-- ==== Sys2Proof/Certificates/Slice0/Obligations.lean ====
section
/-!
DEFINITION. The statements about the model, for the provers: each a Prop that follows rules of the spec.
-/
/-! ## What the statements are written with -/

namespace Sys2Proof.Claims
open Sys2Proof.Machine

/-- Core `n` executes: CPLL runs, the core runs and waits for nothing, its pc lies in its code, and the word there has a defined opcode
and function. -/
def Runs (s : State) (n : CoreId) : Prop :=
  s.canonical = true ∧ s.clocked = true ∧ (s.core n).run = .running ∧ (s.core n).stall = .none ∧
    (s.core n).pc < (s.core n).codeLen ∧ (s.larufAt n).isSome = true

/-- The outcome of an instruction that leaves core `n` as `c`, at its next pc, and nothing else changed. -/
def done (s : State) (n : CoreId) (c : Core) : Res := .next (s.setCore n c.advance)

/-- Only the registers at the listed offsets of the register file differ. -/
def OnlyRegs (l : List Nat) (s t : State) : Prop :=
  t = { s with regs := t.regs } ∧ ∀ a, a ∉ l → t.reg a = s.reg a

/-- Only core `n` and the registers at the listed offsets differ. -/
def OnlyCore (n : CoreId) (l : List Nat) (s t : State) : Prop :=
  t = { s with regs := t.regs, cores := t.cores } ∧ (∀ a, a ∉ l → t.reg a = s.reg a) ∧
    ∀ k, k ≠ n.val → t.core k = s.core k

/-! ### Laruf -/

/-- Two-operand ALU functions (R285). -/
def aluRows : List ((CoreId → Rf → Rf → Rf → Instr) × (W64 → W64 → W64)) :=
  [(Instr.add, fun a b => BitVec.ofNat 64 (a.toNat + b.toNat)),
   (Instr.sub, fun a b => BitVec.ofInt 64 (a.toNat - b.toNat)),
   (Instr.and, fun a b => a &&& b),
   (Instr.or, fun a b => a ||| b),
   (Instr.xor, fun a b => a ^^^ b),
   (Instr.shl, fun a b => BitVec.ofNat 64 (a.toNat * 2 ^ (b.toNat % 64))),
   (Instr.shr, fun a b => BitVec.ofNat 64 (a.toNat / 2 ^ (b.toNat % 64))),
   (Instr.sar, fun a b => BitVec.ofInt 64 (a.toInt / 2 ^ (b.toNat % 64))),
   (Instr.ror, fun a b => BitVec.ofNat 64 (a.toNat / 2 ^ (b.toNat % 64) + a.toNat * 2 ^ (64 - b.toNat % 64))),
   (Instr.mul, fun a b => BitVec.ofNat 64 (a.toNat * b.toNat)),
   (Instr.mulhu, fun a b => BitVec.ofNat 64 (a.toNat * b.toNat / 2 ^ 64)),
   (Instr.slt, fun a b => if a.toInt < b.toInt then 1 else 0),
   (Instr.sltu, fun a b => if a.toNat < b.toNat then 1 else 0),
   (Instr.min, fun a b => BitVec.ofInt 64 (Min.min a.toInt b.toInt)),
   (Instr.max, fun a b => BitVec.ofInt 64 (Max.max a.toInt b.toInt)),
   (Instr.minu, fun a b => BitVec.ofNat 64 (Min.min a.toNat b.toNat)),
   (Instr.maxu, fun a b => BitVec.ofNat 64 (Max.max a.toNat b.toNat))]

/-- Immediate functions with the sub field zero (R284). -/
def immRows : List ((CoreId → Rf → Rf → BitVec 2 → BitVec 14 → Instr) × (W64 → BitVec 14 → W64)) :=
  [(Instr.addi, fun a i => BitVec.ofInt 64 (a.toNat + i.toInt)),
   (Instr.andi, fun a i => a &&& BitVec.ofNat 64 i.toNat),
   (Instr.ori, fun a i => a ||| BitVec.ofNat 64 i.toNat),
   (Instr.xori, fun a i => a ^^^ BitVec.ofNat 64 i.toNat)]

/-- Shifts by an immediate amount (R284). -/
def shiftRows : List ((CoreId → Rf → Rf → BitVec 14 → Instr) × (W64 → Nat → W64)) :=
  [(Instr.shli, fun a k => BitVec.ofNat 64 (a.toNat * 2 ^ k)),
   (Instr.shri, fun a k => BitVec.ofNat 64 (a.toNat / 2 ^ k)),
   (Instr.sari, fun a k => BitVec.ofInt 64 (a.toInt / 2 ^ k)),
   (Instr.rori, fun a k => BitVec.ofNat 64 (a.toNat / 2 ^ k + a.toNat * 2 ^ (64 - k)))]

#### Task to carry out
Output each record exactly, leaving nothing out.

#### Task result
-- ==== Sys2Proof/Certificates/Slice0/Obligations.lean ====
section
/-!
DEFINITION. The statements about the model, for the provers: each a Prop that follows rules of the spec.
-/
/-! ## What the statements are written with -/

namespace Sys2Proof.Claims
open Sys2Proof.Machine

/-- Core `n` executes: CPLL runs, the core runs and waits for nothing, its pc lies in its code, and the word there has a defined opcode
and function. -/
def Runs (s : State) (n : CoreId) : Prop :=
  s.canonical = true ∧ s.clocked = true ∧ (s.core n).run = .running ∧ (s.core n).stall = .none ∧
    (s.core n).pc < (s.core n).codeLen ∧ (s.larufAt n).isSome = true

/-- The outcome of an instruction that leaves core `n` as `c`, at its next pc, and nothing else changed. -/
def done (s : State) (n : CoreId) (c : Core) : Res := .next (s.setCore n c.advance)

/-- Only the registers at the listed offsets of the register file differ. -/
def OnlyRegs (l : List Nat) (s t : State) : Prop :=
  t = { s with regs := t.regs } ∧ ∀ a, a ∉ l → t.reg a = s.reg a

/-- Only core `n` and the registers at the listed offsets differ. -/
def OnlyCore (n : CoreId) (l : List Nat) (s t : State) : Prop :=
  t = { s with regs := t.regs, cores := t.cores } ∧ (∀ a, a ∉ l → t.reg a = s.reg a) ∧
    ∀ k, k ≠ n.val → t.core k = s.core k

/-! ### Laruf -/

/-- Two-operand ALU functions (R285). -/
def aluRows : List ((CoreId → Rf → Rf → Rf → Instr) × (W64 → W64 → W64)) :=
  [(Instr.add, fun a b => BitVec.ofNat 64 (a.toNat + b.toNat)),
   (Instr.sub, fun a b => BitVec.ofInt 64 (a.toNat - b.toNat)),
   (Instr.and, fun a b => a &&& b),
   (Instr.or, fun a b => a ||| b),
   (Instr.xor, fun a b => a ^^^ b),
   (Instr.shl, fun a b => BitVec.ofNat 64 (a.toNat * 2 ^ (b.toNat % 64))),
   (Instr.shr, fun a b => BitVec.ofNat 64 (a.toNat / 2 ^ (b.toNat % 64))),
   (Instr.sar, fun a b => BitVec.ofInt 64 (a.toInt / 2 ^ (b.toNat % 64))),
   (Instr.ror, fun a b => BitVec.ofNat 64 (a.toNat / 2 ^ (b.toNat % 64) + a.toNat * 2 ^ (64 - b.toNat % 64))),
   (Instr.mul, fun a b => BitVec.ofNat 64 (a.toNat * b.toNat)),
   (Instr.mulhu, fun a b => BitVec.ofNat 64 (a.toNat * b.toNat / 2 ^ 64)),
   (Instr.slt, fun a b => if a.toInt < b.toInt then 1 else 0),
   (Instr.sltu, fun a b => if a.toNat < b.toNat then 1 else 0),
   (Instr.min, fun a b => BitVec.ofInt 64 (Min.min a.toInt b.toInt)),
   (Instr.max, fun a b => BitVec.ofInt 64 (Max.max a.toInt b.toInt)),
   (Instr.minu, fun a b => BitVec.ofNat 64 (Min.min a.toNat b.toNat)),
   (Instr.maxu, fun a b => BitVec.ofNat 64 (Max.max a.toNat b.toNat))]

/-- Immediate functions with the sub field zero (R284). -/
def immRows : List ((CoreId → Rf → Rf → BitVec 2 → BitVec 14 → Instr) × (W64 → BitVec 14 → W64)) :=
  [(Instr.addi, fun a i => BitVec.ofInt 64 (a.toNat + i.toInt)),
   (Instr.andi, fun a i => a &&& BitVec.ofNat 64 i.toNat),
   (Instr.ori, fun a i => a ||| BitVec.ofNat 64 i.toNat),
   (Instr.xori, fun a i => a ^^^ BitVec.ofNat 64 i.toNat)]

/-- Shifts by an immediate amount (R284). -/
def shiftRows : List ((CoreId → Rf → Rf → BitVec 14 → Instr) × (W64 → Nat → W64)) :=
  [(Instr.shli, fun a k => BitVec.ofNat 64 (a.toNat * 2 ^ k)),
   (Instr.shri, fun a k => BitVec.ofNat 64 (a.toNat / 2 ^ k)),
   (Instr.sari, fun a k => BitVec.ofInt 64 (a.toInt / 2 ^ k)),
   (Instr.rori, fun a k => BitVec.ofNat 64 (a.toNat / 2 ^ k + a.toNat * 2 ^ (64 - k)))]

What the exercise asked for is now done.